US Ambassador to the UN Nikki Haley on Tuesday lashed out at North Korea over the death of a 22-year-old American student after he was freed by Pyongyang, saying his memory will serve as an “indelible reminder” of the “barbaric nature” of the regime’s dictatorship.
“Countless innocent men and women have died at the hands of the North Korean criminals, but the singular case of Otto Warmbier touches the American heart like no other,” Indian-American Haley said in a statement on the death of Otto Warmbier.
Warmbier was a student at the University of Virginia and had visited North Korea during a trip to China.
He was detained at the Pyongyang airport in early January in 2016 and charged with “hostile act” against the country’s authoritarian government for trying to steal a propaganda poster.

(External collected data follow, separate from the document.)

/-- R234 to R238: the MOSS words at their post point. MCLASS allocates row groups that are all FREE under a free entry of the allocation
table, with status 0, and refuses with status 1 where one is not; MFREE frees row groups that no engine owns and that no earlier store is still
writing (log 51); MAGE and MQUERY write the row group's age and limit, and its word. -/
def Obligations.MossWordActions : Prop :=
  ∀ (s : State) (c : CtxLoc) (i : Item) (r : List Item), let x := s.ctxAt c; let cl := s.cluAt c.pcl; let n0 := mossN i.a; let k := mossC i.b
    s.Inv → twf cl.rgs {} = true → c.ok = true → x.ql.items = i :: r → i.phase = .idle → s.pointReady c .l = true → tfind x.waits 2 = none →
    (∀ n, n0 ≤ n → n < n0 + max 1 k → (cl.rg n).owner = false) →
    let done := fun (rd : Reg) (v : Word) (t : State) => exec (.postPointReached c .l) s = .next t ∧
      t.ctxAt c = { x.setRg rd v with ql := { x.ql with items := r } } ∧ t.mem = s.mem
    (∀ cls rd rs1 rs2, i.ins = .mclass cls rd rs1 rs2 →
      ((∃ n, n0 ≤ n ∧ n < n0 + k ∧ (cl.rg n).cls ≠ 0) → ∃ t, done rd 1 t ∧ t.clus = s.clus) ∧
      ((∀ n, n0 ≤ n → n < n0 + k → (cl.rg n).cls = 0) → ∀ e, tfree cl.alloc 1 4095 = some e → ∃ t, done rd 0 t ∧
        ∀ n, n0 ≤ n → n < n0 + k → let g := (t.cluAt c.pcl).rg n; g.cls = cls ∧ g.valid = false ∧ g.age = 0 ∧ g.alloc = BitVec.ofNat 12 e)) ∧
    (∀ rd rs1 rs2, i.ins = .mfree rd rs1 rs2 → storing s c.pcl n0 k = false → ∃ t, done rd 0 t ∧ ∀ n, n0 ≤ n → n < n0 + k → ((t.cluAt c.pcl).rg n).cls = 0) ∧
    (∀ rd rs1, i.ins = .mage rd rs1 → ∃ t, done rd (mageWord cl n0) t ∧ t.clus = s.clus) ∧
    (∀ rd rs1 rs2, i.ins = .mquery rd rs1 rs2 → i.b = 0 → ∃ t, done rd (rgWord (cl.rg n0) x.rdinv) t ∧ t.clus = s.clus)

/-! ### Counters, groups, strands -/

/-- R206, R253: a change of a counter whose dependency set has been applied is applied: a set writes its value and clears both bits; an add
writes the exact sum, or the bound that the sum passes with the saturation bit; and the error bit comes with the change. R202 to R204: an
arrival at a group's entry counts one arrival, the end of a member lowers the member count; when the arrivals reach the members, the arrival
count is 0 again and the phase advances. No byte outside the entry changes, where no wait log has room. -/
def Obligations.CountersAndGroups : Prop :=
  (∀ (s : State) (k : Nat) (a : EvAdd), let c := (s.cluAt a.pcl).counter a.n; let v := (c.val.toNat : Int) + a.inc.toInt
    s.Inv → twf (s.cluAt a.pcl).counters {} = true → s.adds[k]? = some a → (a.die = none ∨ s.owed a.stamp none (some a) none = false) →
    s.mgr.tripped = false → s.waiters = [] → (∀ p, (s.partAt p).capture = {}) →
    ∃ t c', exec (.eventAdd k) s = .next t ∧ t.adds = s.adds.erase a ∧ t.mem = s.mem ∧ (t.cluAt a.pcl).counter a.n = c' ∧
      c'.stamp = c.stamp.max a.stamp ∧
      (a.set = true → c'.val = a.inc ∧ c'.sat = false ∧ c'.err = a.err) ∧
      (a.set = false → c'.err = (c.err || a.err) ∧
        (0 ≤ v → v < 2 ^ 64 → (c'.val.toNat : Int) = v ∧ c'.sat = c.sat) ∧
        (v < 0 → c'.val = 0 ∧ c'.sat = true) ∧ (2 ^ 64 ≤ v → c'.val = BitVec.allOnes 64 ∧ c'.sat = true))) ∧
  (∀ (s : State) (k : Nat) (a : Arrival), let v := groupAt s a.pa
    let m := if a.lower then v.members - 1 else v.members; let n := if a.lower then v.arrivals else v.arrivals + 1
    s.Inv → s.calm → s.logsFull → s.arrivals[k]? = some a → s.owed a.stamp none none (some a) = false → (s.partAt a.part).swaps = [] →
    ∃ t, exec (.groupArrival k) s = .next t ∧ t.arrivals = s.arrivals.erase a ∧ (groupAt t a.pa).members = m ∧
      (m ≠ 0 → n = m → (groupAt t a.pa).arrivals = 0 ∧ (groupAt t a.pa).phase = v.phase + 1) ∧
      (m = 0 ∨ n ≠ m → (groupAt t a.pa).arrivals = n ∧ (groupAt t a.pa).phase = v.phase) ∧
      (∀ b, b < a.pa ∨ a.pa + 12 ≤ b → tget t.mem b 0 = tget s.mem b 0))

/-- R27, R38, R187, R197, R201: a written `slotmask` takes effect outside a freeze; a strand that has drained after EXIT leaves its context, and its launch
counts it as ended; a drained yielding strand leaves its context, and its record is ready with aging count 0; a drained suspending strand
whose counter is below its threshold leaves its context, and waits. -/
def Obligations.StrandsLeave : Prop :=
  ∀ (s : State) (c : CtxLoc), let x := s.ctxAt c
    s.Inv → c.ok = true →
    (∀ m, x.slotsNext = some m → s.frozen c.pcl c.sub = false → exec (.slotmaskTakesEffect c) s = .next (s.setCtx c { x with slots := m, slotsNext := none })) ∧
    (∀ u l, x.drain = .exit → drained s c = some u → tfind (s.partAt x.part).launches x.launchid.toNat = some l →
      ∃ t l', exec (.exitDrainComplete c) s = .next t ∧ (t.ctxAt c).resident = false ∧
        tfind (t.partAt x.part).launches x.launchid.toNat = some l' ∧ l'.ended = l.ended + 1) ∧
    (∀ u, s.calm → s.settled c.pcl → drained s c = some u → cmdsOut s c = false → x.replies = [] → x.triple = false →
      (s.partAt x.part).expiries = [] → s.canStore c.pcl x.part x.recaddr.toNat 64 →
      (x.drain = .yielded → ∃ t e, exec (.recordWriteBack c) s = .next t ∧ (t.ctxAt c).resident = false ∧
        (t.cluAt c.pcl).ready = (s.cluAt c.pcl).ready ++ [e] ∧ e.part = x.part ∧ e.launch = x.launchid.toNat ∧
        e.strand = x.strandid.toNat ∧ e.addr = x.recaddr ∧ e.prio = x.base ∧ e.age = 0) ∧
      (∀ rd cause thr pc, x.drain = .suspended rd cause thr pc → bitsOf (cause.setWidth 64) 28 4 = 1 →
        let e := eventOf c.pcl (bitsOf (cause.setWidth 64) 0 16)
        ((s.cluAt e.1).counter e.2).val.toNat < thr.toNat →
        ∃ t w, exec (.recordWriteBack c) s = .next t ∧ (t.ctxAt c).resident = false ∧ t.waiters = [w] ∧
          w.cond = .counter e.1 e.2 (thr.setWidth 64) ∧ w.strand = x.strandid.toNat ∧ w.addr = x.recaddr ∧ w.rd = some (rd, some e)))

/-- R33, R185, R188, R190, R195: the best head of a cluster's ready queues that has a seat is dispatched to it: a record in state NEW
without an image starts at its launch's entry, one in state RESUMABLE at its pc; window and slots are those of the seat; and the record is
RESIDENT, with no other byte of memory changed. The one record of a cluster whose first sub-core is empty is dispatched to its first
context. Of several contexts that would do the choice of the first sub-core and the first context is the model's (log 22, DESIGN CHOICE),
and so is the write that makes the record RESIDENT (log 18, DEDUCED); the pc's low bits are 0 (log 42, DESIGN CHOICE). R192, R353, R355: a
balancing period commands the migration that the partition needs, of at most 64 records from a cluster without idle contexts; the command
moves the oldest ready records; a hardware save that has written its area and its record leaves the context, and the record is ready; a
hardware restore puts the area's contents into the context, and the step that is then at the head of its M queue is checked (R172). What a
save and a restore keep of a wait at a barrier is the model's reading (log 21, DEDUCED). -/
def Obligations.DispatchAndSaves : Prop :=
  (∀ (s : State) (pcl : Nat) (r : Ready) (seat : Seat) (l : Launch) (bs : List Byte) (pa : Nat),
    s.Inv → pcl < 40 → seat.c.ok = true → seat.c.pcl = pcl →
    (bestHead s pcl = some (r, [seat]) ∨ ((s.cluAt pcl).ready = [r] ∧ seat = ⟨⟨pcl, 0, 0⟩, 0, 48 * l.units, BitVec.ofNat 8 (2 ^ l.slots - 1)⟩ ∧
      1 ≤ l.units ∧ l.units ≤ 8 ∧ 1 ≤ l.slots ∧ l.slots ≤ 8 ∧
      ∀ k < 3, let y := s.ctxAt ⟨pcl, 0, k⟩; y.resident = false ∧ y.win.any (fun e => e.2.owner) = false)) →
    s.mgr.tripped = false → s.mgr.stage = 6 → (s.partAt r.part).capture = {} → pa / 64 ∉ s.failing →
    tfind (s.partAt r.part).launches r.launch = some l → l.triple = false → r.strand ∉ l.unmade →
    r.addr.toNat % 64 = 0 → vbytes s pcl r.part r.addr.toNat 64 = .ok bs → translate s pcl r.part r.addr.toNat .store = .ok pa →
    recordBad bs = false → fieldAt bs 0x24 4 = 0 → fieldAt bs 0x0F 1 = 0 ∧ l.imageN = 0 ∨ fieldAt bs 0x0F 1 = 2 ∧ r.rd = none →
    ∃ t, exec (.dispatch pcl) s = .next t ∧ (t.cluAt pcl).dispatches = (s.cluAt pcl).dispatches + 1 ∧ t.mem = storeBytes s.mem pa (seatedBytes bs) ∧
      let y := t.ctxAt seat.c
      y.resident = true ∧ y.part = r.part ∧ y.launchid = BitVec.ofNat 16 r.launch ∧ y.strandid = BitVec.ofNat 24 (fieldAt bs 0x08 4) ∧
      y.pc = alignPc (if fieldAt bs 0x0F 1 = 0 then l.entry else BitVec.ofNat 64 (fieldAt bs 0 8)) ∧ y.wbase = seat.base ∧ y.wsize = seat.size ∧
      y.slots = seat.slots ∧ y.stat = BitVec.ofNat 64 (4 + fieldAt bs 0x0E 1 * 256) ∧ y.savearea = BitVec.ofNat 64 (fieldAt bs 0x10 8) &&& 0xFFFFFFFFFF00 ∧
      y.vshape = 0xFFF ∧ y.toks = [] ∧ y.qv.items = [] ∧ (fieldAt bs 0x0F 1 = 0 → y.rg 1 = BitVec.ofNat 64 (fieldAt bs 0x28 8))) ∧
  ((∀ (s : State) (p : Nat) (m : Nat × Nat × Nat), formedParts s = [p] → migration s p = some m → s.mgr.tripped = false →
    (s.partAt p).capture = {} →
    exec .balancingPeriod s = .next { s with migrations := s.migrations ++ [m] } ∧ idleCount s m.1 = 0 ∧ 1 ≤ m.2.2 ∧ m.2.2 ≤ 64 ∧
    m.2.2 ≤ idleCount s m.2.1) ∧
  (∀ s : State, s.mgr.tripped = false → (∀ p, (s.partAt p).capture = {}) →
    exec .balancingPeriod s = .next { s with migrations := s.migrations ++ (formedParts s).filterMap (migration s) }) ∧
  (∀ (s : State) (k : Nat) (m : Nat × Nat × Nat), let moved := oldestN m.2.2 (s.cluAt m.1).ready
    s.Inv → s.migrations[k]? = some m → m.1 ≠ m.2.1 →
    ∃ t, exec (.migrationCommand k) s = .next t ∧ t.migrations = s.migrations.erase m ∧
      (t.cluAt m.1).ready = (s.cluAt m.1).ready.filter (fun r => !moved.contains r) ∧
      (t.cluAt m.2.1).ready = (s.cluAt m.2.1).ready ++ moved) ∧
  (∀ (s u v : State) (c : CtxLoc) (reason : BitVec 8) (forced : Bool) (cause : BitVec 32) (pc : Word) (thr : BitVec 32), let x := s.ctxAt c
    let y := u.ctxAt c
    s.Inv → c.ok = true → x.drain = .saving reason forced false cause pc thr → x.triple = false →
    x.heldPush = [] → x.heldReply = [] → x.heldWait = [] → cmdsOut s c = false → x.win.any (fun e => e.2.owner) = false → x.replies = [] →
    x.hold = .none → y.hold = .none → x.resident = true → x.debug = false → s.mgr.tripped = false → s.canWriteBack c = true →
    (u.partAt y.part).expiries = [] →
    s.writeSave c reason x.pc = (u, none) → u.writeRecord c x.pc 3 (if forced then 48 else 16) 0 0 = (v, true) →
    exec (.hardwareSave c) s = .next
      ((v.idleCtx c).enterReady c.pcl y.part y.launchid.toNat y.strandid.toNat y.recaddr y.base none)) ∧
  (∀ (s : State) (c : CtxLoc) (forced : Bool) (cause : BitVec 32) (pc : Word) (thr : BitVec 32), let x := s.ctxAt c
    s.Inv → c.ok = true → s.calm → s.settled c.pcl → x.drain = .saved forced false cause pc thr → x.triple = false → x.hold = .none →
    (s.partAt x.part).expiries = [] → s.canStore c.pcl x.part x.recaddr.toNat 64 →
    ∃ t e, exec (.hardwareSave c) s = .next t ∧ (t.ctxAt c).resident = false ∧ (t.cluAt c.pcl).ready = (s.cluAt c.pcl).ready ++ [e] ∧
      e.part = x.part ∧ e.launch = x.launchid.toNat ∧ e.strand = x.strandid.toNat ∧ e.addr = x.recaddr ∧ e.prio = x.base) ∧
  (∀ (s : State) (c : CtxLoc) (bs : List Byte) (b : Bool) (cause : BitVec 32), let x := s.ctxAt c
    s.Inv → c.ok = true → x.drain = .restoring cause → cause.toNat / 2 ^ 28 ≠ 4 → s.mgr.tripped = false → x.debug = false →
    vget s c.pcl x.part x.savearea.toNat (0x8000 + 256 * x.wsize) = .ok (bs, b) → areaOk x bs = true →
    ∃ t, exec (.hardwareRestore c) s = .next (checkHead c t) ∧ (t.ctxAt c).drain = .none ∧ (t.ctxAt c).pc = (readArea x bs s.free).pc ∧
      (t.ctxAt c).regs = (readArea x bs s.free).regs ∧ t.mem = s.mem ∧ ((readArea x bs s.free).noStep → checkHead c t = t)) ∧
  (∀ (s : State) (c : CtxLoc) (bs : List Byte), let x := s.ctxAt c
    s.Inv → c.ok = true → x.drain = .restoring 0 → s.mgr.tripped = false → x.debug = false → s.poison = [] →
    vget s c.pcl x.part x.savearea.toNat (0x8000 + 256 * x.wsize) = .ok (bs, false) → areaOk x bs = true →
    let y := readArea x bs s.free
    y.hold = .none → exec (.hardwareRestore c) s = .next (checkHead c
      { s.setCtx c { y with drain := .none, mbad := 0, counting := y.counting && y.ystate != 1 } with free := s.free + 16 })))

/-! ### Pre-emption, time-outs, halts -/

/-- R352, R358, R198, R345: a ready head that outranks the lowest resident strand and has no seat raises that strand's request; a drain of a
partition raises those of its strands; a deadline and a time-out begin a save, whose cut waits for what is in flight; a debug halt is
taken at the cut; and a debug-halted context goes on as after a return from a handler. That its queues stay parked where the halt was taken
inside a handler is the model's reading (log 16, DEDUCED), and so is the wait cause that keeps a BAR's wait through its time-out (log 21,
DEDUCED). -/
def Obligations.PreemptionAndHalts : Prop :=
  (∀ (s : State) (pcl : Nat) (c : CtxLoc) (r : Ready), let x := s.ctxAt c
    s.Inv → pcl < 40 → victim s pcl = some c → x.resident = true → x.preq = false → x.triple = false → (s.cluAt pcl).preempting = none →
    s.mgr.tripped = false → r ∈ readyHeads (s.cluAt pcl) → x.eff.toNat < effOf r → findSeats s pcl r = none →
    ∃ t, exec (.preemptionRequest pcl) s = .next t ∧ (t.ctxAt c).preq = true ∧ (t.cluAt pcl).preempting = some (ckey c) ∧
      (t.ctxAt c).pc = x.pc ∧ (t.ctxAt c).counting = (x.ystate != 1 && (match x.drain with | .none | .restoring _ => true | _ => false))) ∧
  (∀ (s : State) (p : Nat), s.Inv → p < 16 → s.focus.ok = true →
    ∃ t, exec (.partitionDrain p) s = .next t ∧
      ∀ c, c.ok = true → (s.ctxAt c).resident = true → (s.ctxAt c).part = p → (t.ctxAt c).preq = true) ∧
  (∀ (s : State) (c : CtxLoc), let x := s.ctxAt c
    s.Inv → c.ok = true → x.resident = true → x.halt = none → x.debug = false → x.pe = true → x.drain = .none → s.mgr.tripped = false →
    x.inFlight = true → s.frozen c.pcl c.sub = false →
    let saving := fun (r : BitVec 8) (f w : Bool) (cause : BitVec 32) (pc : Word) =>
      s.setCtx c { x with halt := some ⟨.save r f w cause pc 0, x.pc, none⟩, counting := false }
    (x.preq = true → x.counting = true → x.hold ≠ .pool → exec (.preemptionDeadline c) s = .next (saving 0x14 true false 0 0)) ∧
    (∀ g ph, x.hold = .phase g ph → x.evspin ≠ 0xFFFFFFFF → x.intrap = false → x.triple = false →
      exec (.timeoutSuspension c) s = .next
        (saving 0 false true (BitVec.ofNat 32 (2 * 2 ^ 28 + ph.toNat % 2 ^ 20 * 256 + g)) x.pc))) ∧
  (∀ (s : State) (c : CtxLoc) (epc : Word), let x := s.ctxAt c
    s.Inv → c.ok = true → x.halt = some ⟨.debug, epc, none⟩ → x.inFlight = false → x.waits = [] → s.mgr.tripped = false →
    s.frozen c.pcl c.sub = false →
    exec (.stopRecordCut c 0 []) s = .next
      { s.setCtx c { x.stopL with debug := true, halt := none, parked := true, epc := epc, eissue := x.pc, emark := 0, marked := none } with
        mgr := { s.mgr with told := s.mgr.told ++ [ckey c] } }) ∧
  (∀ (s : State) (c : CtxLoc) (e : Option Word), let x := s.ctxAt c
    s.Inv → c.ok = true → x.debug = true → x.resident = true → x.heldPush = [] → x.heldReply = [] → x.heldWait = [] → x.noStep →
    ∃ y, exec (.debugResume c e) s = .next (s.setCtx c y) ∧ y.stat = x.stat ∧ y.debug = false ∧ y.parked = x.intrap ∧
      (x.emark = 0 → e = some x.eissue → x.eissue.toNat % 4 = 0 → x.marked = none → y.pc = x.eissue ∧ y.toks = x.toks ∧ y.qv = x.qv))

Warmbier was released from a North Korean prison last week and was sent back home in a coma, a condition he had been in for more than a year in a coma. He died yesterday at the Cincinnati hospital.
Haley said while Warmbier’s memory will always be a blessing to his family, “it will also serve as an indelible reminder to us of the barbaric nature of the North Korean dictatorship”.
She lashed out against the decades-long “inhumanity” of the North Korean regime, saying numerous investigations have been conducted and endless volumes have been written about how “that outlaw government has tortured and murdered generations of its own citizens”.